I'm aware that you're becoming a lecturer, and I find it very inspiring that you're dedicating your life to such a noble duty. I hope everything's well, with your family and Mr. N. Maybe I wasn't so enthusiastic about the idea of him at first, but I guess nobody's perfect. The important thing is that you know he loves you, and that he will treat you no lesser than you what you deserve.
I was reminded of how our story started. Back in the place called the "Illuminated Bridge". Never had it occured in my mind that I would fall for you. Well, maybe it did, sort of. I just knew that I wanted to be around you, cause' it made me feel alive, and full of purpose everytime I was around you. And then we started to hang out more often, and one thing led to another.

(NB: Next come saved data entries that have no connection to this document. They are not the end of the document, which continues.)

-- ==== Sys2Proof/Machine/Serializer.lean ====
section
/-! DEFINITION. The digest read commands (42_digest_serializer.md). -/

namespace Sys2Proof.Machine

/-- RDDIG (42 R173). -/
def execRddig (idx : Byte) (s : State) : Host.Outcome State Fault Refusal :=
  s.checked (.rddig idx) fun s => s.complete (zext32 (serialize s.acc)[digestIndex idx])

/-- RDHEX (42 R174). -/
def execRdhex (idx : Byte) (s : State) : Host.Outcome State Fault Refusal :=
  s.checked (.rdhex idx) fun s => s.complete (zext32 (hex (serialize s.acc))[hexIndex idx])

/-- RDACC (42 R175). -/
def execRdacc (idx : Byte) (s : State) : Host.Outcome State Fault Refusal :=
  s.checked (.rdacc idx) fun s => s.complete s.acc[accIndex idx]

end Sys2Proof.Machine
end

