-- ==== Sys2Proof/Tests/Slice0.lean ====
section
/-! SUPPORT. The model's own tests: ill-formed commands are refused, every command's word decodes, small one-step cases
with the values of spec/95_test_vectors.md, and a witness for the hypotheses of every statement. -/

namespace Sys2Proof.Machine

/-! ## Helpers -/

/-- The reset state in a given phase. -/
def inPhase (p : Phase) : State := { State.reset with phase := p }

/-- The state after INIT and n bytes `x` (0x78), n at most 63. -/
def opened (n : Nat) : State :=
  { State.reset with
    buf := Vector.ofFn fun j => if j.val < n then 0x78 else 0
    fill := BitVec.ofNat 6 n, len := BitVec.ofNat 64 (8 * n), phase := .absorb }

/-- A state of phase ABSORB with FILL = 5 and a given LEN (95 section 2.5). -/
def openedAt (len : Word64) : State := { inPhase .absorb with fill := 5, len := len }

/-- What the host sees of one accepted word: RSP_ERR, RSP_DATA, and STATUS after it. -/
def observe (w : Word64) (s : State) : Option (Bool × Word × Word) :=
  match accept w s with
  | .next t => t.rsp.map fun r => (r.err, r.data, t.status)
  | .fault _ => none
  | .refused _ => none

/-- The state after one accepted word; the given state where there is none. -/
def stateAfter (w : Word64) (s : State) : State :=
  match accept w s with
  | .next t => t
  | .fault _ => s
  | .refused _ => s

/-! ## Well-formedness: one ill-formed command for each index check (30 R73) -/

theorem test_rddig_16_refused : (Instr.rddig 16).wellFormed = false := by decide
theorem test_rdhex_32_refused : (Instr.rdhex 32).wellFormed = false := by decide
theorem test_rdacc_4_refused : (Instr.rdacc 4).wellFormed = false := by decide
theorem test_rdlen_2_refused : (Instr.rdlen 2).wellFormed = false := by decide
theorem test_loada_4_refused : (Instr.loada 4 0).wellFormed = false := by decide
theorem test_loadx_16_refused : (Instr.loadx 16 0).wellFormed = false := by decide
theorem test_rdx_16_refused : (Instr.rdx 16).wellFormed = false := by decide

/-! ## Words: each opcode's word of 30 R82, and the words around it that 60 R213 and R214 reject. Together they meet, for
each command's statement, the hypotheses of the three clauses about its words at the bounds of its fields. -/

theorem test_words_nop : decode 0x0000000000000000 = .ok .nop ∧ decode 0x0000000000000001 = .error .rsvdNonzero ∧
    decode 0x0001000000000000 = .error .rsvdNonzero ∧ decode 0x0000000100000000 = .error .rsvdNonzero := by decide
theorem test_words_init : decode 0x0100000000000000 = .ok .init ∧ decode 0x0100800000000000 = .error .rsvdNonzero := by
  decide
theorem test_words_absorb : decode 0x0200000000000061 = .ok (.absorb 0x61) ∧
    decode 0x02000000000000ff = .ok (.absorb 0xff) ∧ decode 0x0200000000000100 = .error .rsvdNonzero := by decide
theorem test_words_absorbw : decode 0x0300000064636261 = .ok (.absorbw 0x64636261) ∧
    decode 0x0301000064636261 = .error .rsvdNonzero := by decide
theorem test_words_final : decode 0x0400000000000000 = .ok .final ∧ decode 0x0480000000000000 = .error .rsvdNonzero := by
  decide
theorem test_words_rddig : decode 0x050f000000000000 = .ok (.rddig 15) ∧ decode 0x0510000000000000 = .error .badIndex ∧
    decode 0x0510000000000001 = .error .rsvdNonzero := by decide
theorem test_words_rdhex : decode 0x061f000000000000 = .ok (.rdhex 31) ∧ decode 0x0620000000000000 = .error .badIndex ∧
    decode 0x0600000080000000 = .error .rsvdNonzero := by decide
theorem test_words_rdacc : decode 0x0703000000000000 = .ok (.rdacc 3) ∧ decode 0x0704000000000000 = .error .badIndex ∧
    decode 0x0700000100000000 = .error .rsvdNonzero := by decide
theorem test_words_rdstat : decode 0x0800000000000000 = .ok .rdstat ∧ decode 0x0801000000000000 = .error .rsvdNonzero := by
  decide
theorem test_words_rdlen : decode 0x0901000000000000 = .ok (.rdlen 1) ∧ decode 0x0902000000000000 = .error .badIndex ∧
    decode 0x0901000000000001 = .error .rsvdNonzero := by decide
theorem test_words_idle : decode 0x0a00000000000000 = .ok .idle ∧ decode 0x0a00000000000001 = .error .rsvdNonzero := by
  decide
theorem test_words_loada : decode 0x0b02000098badcfe = .ok (.loada 2 0x98badcfe) ∧
    decode 0x0b04000000000005 = .error .badIndex ∧ decode 0x0b04000100000005 = .error .rsvdNonzero := by decide
theorem test_words_loadx : decode 0x0c0e000000000018 = .ok (.loadx 14 0x18) ∧
    decode 0x0c10000000000005 = .error .badIndex ∧ decode 0x0c10000100000005 = .error .rsvdNonzero := by decide
theorem test_words_compress : decode 0x0d00000000000000 = .ok .compress ∧
    decode 0x0d01000000000000 = .error .rsvdNonzero := by decide
theorem test_words_rdx : decode 0x0e00000000000000 = .ok (.rdx 0) ∧ decode 0x0e10000000000000 = .error .badIndex ∧
    decode 0x0eff000000000000 = .error .badIndex ∧ decode 0x0e00000000000001 = .error .rsvdNonzero := by decide
theorem test_words_illegal : decode 0x0f00000000000000 = .error .illegalOp ∧
    decode 0xffffffffffffffff = .error .illegalOp := by decide

/-! ## One step each, with the values of 95_test_vectors.md. Each command's two cases meet the phase hypotheses of its
statement: a phase that admits it and one that does not. -/

/-- 95 section 5.3 rows 1 and 5. -/
theorem test_nop : observe 0x0000000000000000 State.reset = some (false, 0, 0) ∧
    observe 0x0000000000000000 (opened 1) = some (false, 0, 0x00000101) := by decide +kernel

/-- 95 section 2.2 rows 2 and 11. -/
theorem test_init : observe 0x0100000000000000 State.reset = some (false, 0, 0x00000001) ∧
    observe 0x0100000000000000 (opened 5) = some (false, 0, 0x00000001) := by decide +kernel
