-- ==== Sys2Proof/Machine/Icmp.lean ====
section
/-! DEFINITION. The ICMP echo codec (spec/43_icmp.md). -/

namespace Sys2Proof.Machine

/-- Echo Reply (spec/30_encoding.md R90). -/
def icmpTypeEchoReply : Byte := 0#8

/-- Echo Request (R90). -/
def icmpTypeEchoRequest : Byte := 8#8

/-- The message ICMP_BUILD writes, checksum field zero (R180, spec/30_encoding.md R89). -/
def icmpMessageZero (type : Byte) (identifier sequence : U16) (payload : List Byte) : List Byte :=
  [type, 0x00#8] ++ be16 0x0000#16 ++ be16 identifier ++ be16 sequence ++ payload

/-- ICMP_BUILD's algorithm (R180 to R182). -/
def icmpBuildBytes (type : Byte) (identifier sequence : U16) (payload : List Byte) (cap : Nat) :
    Except Status Built :=
  if cap < 8 + payload.length then .error .outOverflow
  else
    let m := icmpMessageZero type identifier sequence payload
    .ok { bytes := patch16 m 2 (csum m), sum := csumSum m }

/-- ICMP_BUILD (R180). -/
def execIcmpBuild (type : Byte) (identifier sequence : U16) (payload : List Byte) (ob : OutBuf)
    (s : State) : Answer :=
  s.issueInto ob (s.finishBuild (icmpBuildBytes type identifier sequence payload ob.cap))

/-- The header record of a message (R183). -/
def icmpHdrOf (input : List Byte) : IcmpHdr where
  type := byteAt input 0
  code := byteAt input 1
  checksum := getBE16 input 2
  identifier := getBE16 input 4
  sequence := getBE16 input 6

/-- ICMP_PARSE's algorithm (R183, R184). -/
def icmpParseBytes (input : List Byte) : Except Status (IcmpHdr × Slice) :=
  if input.length < 8 then .error .tooShort
  else .ok (icmpHdrOf input, { offset := 8, length := input.length - 8 })

/-- ICMP_PARSE (R183). -/
def execIcmpParse (input : List Byte) (s : State) : Answer :=
  s.issue (match icmpParseBytes input with
    | .ok (hdr, payload) => s.complete 0 (.icmp hdr payload)
    | .error st => s.raise st)

end Sys2Proof.Machine
end

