-- ==== Sys2Proof/Machine/Handler.lean ====
section
/-! DEFINITION. The transmit path TX_FRAME, the pseudo-operations ECHO_REPLY, SEND_SEG and DISPATCH,
and the dispatcher's branches, which the wire-symbol rows of IPv4 protocol numbers and ICMP types
select (spec/47_rx_dispatch.md, spec/43_icmp.md R186, spec/46_tcp_fsm.md R248). -/

namespace Sys2Proof.Machine

/-! TX_FRAME (R285, R286). -/

/-- The bytes of a completed encoding stand in TXBUF (spec/10_state.md R31). -/
def State.fillTxBuf (s : State) (bs : List Byte) : State := { s with txBuf := Memory.ofBytes bs }

/-- `write(TXBUF[i])` for `i` from 0 to `n-1` (R285, spec/20_memory.md R68). -/
def State.drainTxBuf (s : State) (n : Nat) : State := s.writeLine (Memory.bytes s.fresh s.txBuf n)

/-- TXBUF's content is unspecified outside TX_FRAME (V3 of spec/93_implementation_defined.md). -/
def State.releaseTxBuf (s : State) : State := { s with txBuf := [] }

/-- TX_FRAME's effect, and its count or the status it raises (R285): a frame is sent whole or not at
all (R286). -/
def transmit (bs : List Byte) (s : State) : State × Except Status Nat :=
  match slipEncode s.cfg.txCap bs with
  | .ok e => ((((s.setEnc e).fillTxBuf e.out).drainTxBuf e.pos).releaseTxBuf, .ok e.pos)
  | .error e => ((s.setEnc e).releaseTxBuf, .error .outOverflow)

/-- An operation that transmits ends: OK with the number of bytes sent, or the status of the step
that failed. -/
def finishSend (r : State × Except Status Nat) : State :=
  match r with
  | (s, .ok n) => s.complete n .counted
  | (s, .error st) => s.raise st

/-- TX_FRAME (R285). -/
def execTxFrame (input : List Byte) (s : State) : Answer := s.issue (finishSend (transmit input s))

/-! Sending a message in a packet. -/

/-- IP_BUILD then TX_FRAME, on a message already built (R116). -/
def sendPacket (src dst : IP4) (protocol : Byte) (message : Built) (s : State) :
    State × Except Status Nat :=
  let s : State := { s with sum := message.sum }
  match ipBuildBytes s.cfg src dst protocol message.bytes s.cfg.pktCap with
  | .ok p => transmit p.bytes { s with sum := p.sum }
  | .error st => (s, .error st)

/-- ICMP's protocol number (spec/30_encoding.md R96). -/
def protoIcmp : Byte := 1#8

/-- ECHO_REPLY's expansion (R186): ICMP_BUILD(0, ..), IP_BUILD with the addresses swapped, TX_FRAME;
`src` and `dst` are those of the request's packet. -/
def echoReply (src dst : IP4) (identifier sequence : U16) (payload : List Byte) (s : State) :
    State × Except Status Nat :=
  match icmpBuildBytes icmpTypeEchoReply identifier sequence payload s.cfg.segCap with
  | .ok m => sendPacket dst src protoIcmp m s
  | .error st => (s, .error st)

/-- ECHO_REPLY (R186): if any of the three steps fails, nothing is transmitted. -/
def execEchoReply (src dst : IP4) (identifier sequence : U16) (payload : List Byte)
    (s : State) : Answer :=
  s.issue (finishSend (echoReply src dst identifier sequence payload s))

/-- SEND_SEG's expansion (R248): TCP_BUILD, IP_BUILD, TX_FRAME. -/
def sendSeg (d : SegDesc) (s : State) : State × Except Status Nat :=
  match tcpBuildBytes d s.cfg.segCap with
  | .ok seg => sendPacket d.srcIp d.dstIp protoTcp seg s
  | .error st => (s, .error st)

/-- SEND_SEG (R248). -/
def execSendSeg (d : SegDesc) (s : State) : Answer := s.issue (finishSend (sendSeg d s))

/-- SEND_SEG for each descriptor in order: one that fails is not transmitted and the remaining ones
are still attempted (R248). -/
def sendAll : List SegDesc → State → State
  | [], s => s
  | d :: ds, s => sendAll ds (sendSeg d s).1

/-! DISPATCH (R290) and its branches. -/

/-- DROPPED, with the status of the step that caused it (R290). -/
def dropFor (cause : Status) : Verdict := { status := .dropped, cause := some cause, event := none }

/-- OK, nothing reported to the host. -/
def verdictOk : Verdict := { status := .ok, cause := none, event := none }

/-- OK, with a report to the host (R291). -/
def reportEvent (e : Event) : Verdict := { status := .ok, cause := none, event := some e }

/-- The dispatcher's action for an Echo Request (R292): answered with ECHO_REPLY; OK if the frame was
transmitted, DROPPED otherwise. -/
def echoRequestAction (src dst : IP4) (identifier sequence : U16) (payload : List Byte)
    (s : State) : Verdict × State :=
  match echoReply src dst identifier sequence payload s with
  | (s, .ok _) => (verdictOk, s)
  | (s, .error st) => (dropFor st, s)

/-- The dispatcher's action for an Echo Reply (R292): reported to the host, nothing transmitted. -/
def echoReplyAction (src : IP4) (identifier sequence : U16) (payload : List Byte)
    (s : State) : Verdict × State :=
  (reportEvent (.echoReplyRx src identifier sequence payload), s)

/-- IcmpBranch (R292). -/
def icmpBranch (src dst : IP4) (p : List Byte) (s : State) : Verdict × State :=
  match icmpParseBytes p with
  | .error st => (dropFor st, s)
  | .ok (hdr, sl) =>
    if hdr.type = icmpTypeEchoRequest then
      echoRequestAction src dst hdr.identifier hdr.sequence (sliceBytes p sl) s
    else if hdr.type = icmpTypeEchoReply then
      echoReplyAction src hdr.identifier hdr.sequence (sliceBytes p sl) s
    else (dropFor .dropped, s)

/-- UdpBranch (R293): reported to the host, nothing transmitted. -/
def udpBranch (src dst : IP4) (p : List Byte) (s : State) : Verdict × State :=
  match udpParseBytes p with
  | .error st => (dropFor st, s)
  | .ok (hdr, sl) =>
    (reportEvent (.udpRx src dst hdr.srcPort hdr.dstPort (sliceBytes p sl)), s)

/-- TcpBranch (R294): APP, TCP_SEG_IN, then SEND_SEG for each descriptor. The table update is
committed before anything is sent (spec/70_reset_and_hazards.md R358). -/
def tcpBranch (src dst : IP4) (p : List Byte) (s : State) : Verdict × State :=
  match tcpParseBytes p with
  | .error st => (dropFor st, s)
  | .ok (hdr, sl) =>
    let (appData, s) := s.nextApp src dst hdr (sliceBytes p sl)
    match segInTable s.cfg src dst hdr sl.length appData s.tab with
    | (tab, .ok r) =>
      (reportEvent (.tcpRx r.slot r.row (sliceBytes p sl)), sendAll r.tx { s with tab := tab })
    | (tab, .error st) => (dropFor st, { s with tab := tab })

/-- DISPATCH's algorithm (R290, R295): the destination address and the checksums are not looked at
(R296). -/
def dispatchFrame (frame : List Byte) (s : State) : Verdict × State :=
  match ipParseBytes s.cfg frame with
  | .error st => (dropFor st, s)
  | .ok (ip, sl) =>
    if ip.protocol = protoIcmp then icmpBranch ip.src ip.dst (sliceBytes frame sl) s
    else if ip.protocol = protoUdp then udpBranch ip.src ip.dst (sliceBytes frame sl) s
    else if ip.protocol = protoTcp then tcpBranch ip.src ip.dst (sliceBytes frame sl) s
    else (dropFor .dropped, s)

/-- DISPATCH or one of its branches ends: its verdict is the result; count is undefined when the
status is not OK (R15 of spec/00_scope.md). -/
def finishVerdict (r : Verdict × State) : State :=
  if r.1.status = .ok then r.2.complete 0 (.verdict r.1)
  else { r.2.raise r.1.status with result := .verdict r.1 }

/-- DISPATCH (R290). -/
def execDispatch (frame : List Byte) (s : State) : Answer :=
  s.issue (finishVerdict (dispatchFrame frame s))

/-! The rows IP.PROTO_ICMP, IP.PROTO_TCP, IP.PROTO_UDP, ICMP.ECHO_REQUEST and ICMP.ECHO_REPLY of the
opcode table: the branch or action DISPATCH takes on the symbol (log 13). -/

/-- IP.PROTO_ICMP (spec/30_encoding.md R96): IcmpBranch (R292). -/
def execIpProtoIcmp (src dst : IP4) (payload : List Byte) (s : State) : Answer :=
  s.issue (finishVerdict (icmpBranch src dst payload s))

/-- IP.PROTO_TCP (R96): TcpBranch (R294). -/
def execIpProtoTcp (src dst : IP4) (payload : List Byte) (s : State) : Answer :=
  s.issue (finishVerdict (tcpBranch src dst payload s))

/-- IP.PROTO_UDP (R96): UdpBranch (R293). -/
def execIpProtoUdp (src dst : IP4) (payload : List Byte) (s : State) : Answer :=
  s.issue (finishVerdict (udpBranch src dst payload s))

/-- ICMP.ECHO_REQUEST (spec/30_encoding.md R90): the dispatcher's answer to type 8 (R292). -/
def execIcmpEchoRequest (src dst : IP4) (identifier sequence : U16) (payload : List Byte)
    (s : State) : Answer :=
  s.issue (finishVerdict (echoRequestAction src dst identifier sequence payload s))

/-- ICMP.ECHO_REPLY (R90): the dispatcher's report of type 0 (R292). -/
def execIcmpEchoReply (src : IP4) (identifier sequence : U16) (payload : List Byte)
    (s : State) : Answer :=
  s.issue (finishVerdict (echoReplyAction src identifier sequence payload s))

end Sys2Proof.Machine
end

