@[simp] theorem State.releaseTxBuf_cfg (s : State) : (s.releaseTxBuf).cfg = s.cfg := rfl
@[simp] theorem State.releaseTxBuf_tab (s : State) : (s.releaseTxBuf).tab = s.tab := rfl
@[simp] theorem State.releaseTxBuf_rxs (s : State) : (s.releaseTxBuf).rxs = s.rxs := rfl
@[simp] theorem State.releaseTxBuf_handler (s : State) : (s.releaseTxBuf).handler = s.handler := rfl
@[simp] theorem State.releaseTxBuf_acc (s : State) : (s.releaseTxBuf).acc = s.acc := rfl
@[simp] theorem State.releaseTxBuf_accLen (s : State) : (s.releaseTxBuf).accLen = s.accLen := rfl
@[simp] theorem State.releaseTxBuf_frame (s : State) : (s.releaseTxBuf).frame = s.frame := rfl
@[simp] theorem State.releaseTxBuf_esc (s : State) : (s.releaseTxBuf).esc = s.esc := rfl
@[simp] theorem State.releaseTxBuf_pos (s : State) : (s.releaseTxBuf).pos = s.pos := rfl
@[simp] theorem State.releaseTxBuf_cur (s : State) : (s.releaseTxBuf).cur = s.cur := rfl
@[simp] theorem State.releaseTxBuf_encPos (s : State) : (s.releaseTxBuf).encPos = s.encPos := rfl
@[simp] theorem State.releaseTxBuf_encCur (s : State) : (s.releaseTxBuf).encCur = s.encCur := rfl
@[simp] theorem State.releaseTxBuf_sum (s : State) : (s.releaseTxBuf).sum = s.sum := rfl
@[simp] theorem State.releaseTxBuf_txBuf (s : State) : (s.releaseTxBuf).txBuf = [] := rfl
@[simp] theorem State.releaseTxBuf_status (s : State) : (s.releaseTxBuf).status = s.status := rfl
@[simp] theorem State.releaseTxBuf_count (s : State) : (s.releaseTxBuf).count = s.count := rfl
@[simp] theorem State.releaseTxBuf_out (s : State) : (s.releaseTxBuf).out = s.out := rfl
@[simp] theorem State.releaseTxBuf_result (s : State) : (s.releaseTxBuf).result = s.result := rfl
@[simp] theorem State.releaseTxBuf_keys (s : State) : (s.releaseTxBuf).keys = s.keys := rfl
@[simp] theorem State.releaseTxBuf_readys (s : State) : (s.releaseTxBuf).readys = s.readys := rfl
@[simp] theorem State.releaseTxBuf_rxLine (s : State) : (s.releaseTxBuf).rxLine = s.rxLine := rfl
@[simp] theorem State.releaseTxBuf_txLine (s : State) : (s.releaseTxBuf).txLine = s.txLine := rfl
@[simp] theorem State.releaseTxBuf_apps (s : State) : (s.releaseTxBuf).apps = s.apps := rfl
@[simp] theorem State.releaseTxBuf_port (s : State) : (s.releaseTxBuf).port = s.port := rfl
@[simp] theorem State.releaseTxBuf_fresh (s : State) : (s.releaseTxBuf).fresh = s.fresh := rfl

I'm always thankful to have shared that part of my life with you. I think we've thought each other a lot. I know I wasn't the best of companion, and I know I did a lot of mistakes. We were two very different people, but somehow we connected really well. My only regret was that I sometimes tried to change the person that you were, when in fact I was the one who was flawed. In the end I saw what I was doing, and I decided that it shouldn't be that way. So I left, selfishly, without an explanation.
Somehow we managed to reconnect some few odd years back, and once again that bond magically reestablished. Though this time we became the closest of friends. I had such a blast when it lasted, cause' it felt like I could tell you anything. And we knew each other so well. Maybe it was fated that it had to end as well, someway or the other. I know we both didn't plan that, but under the circumstances, I understand that you made the best choice.
I would write you a thousand letters of apologies for my immature behaviour, when we were more than friends, and also when we were the closest of. Yet I think it would still not suffice. But I am truly sorry, for every time I broke your heart, for every time I said something to hurt you, for every time I didn't pay attention to what you felt, and for every time I made you feel like you were not perfect. I know now that I was wrong.
Whatever you do, and wherever your life will take you, I hope you're always well taken care of. And I wish you the most blissful of life ahead.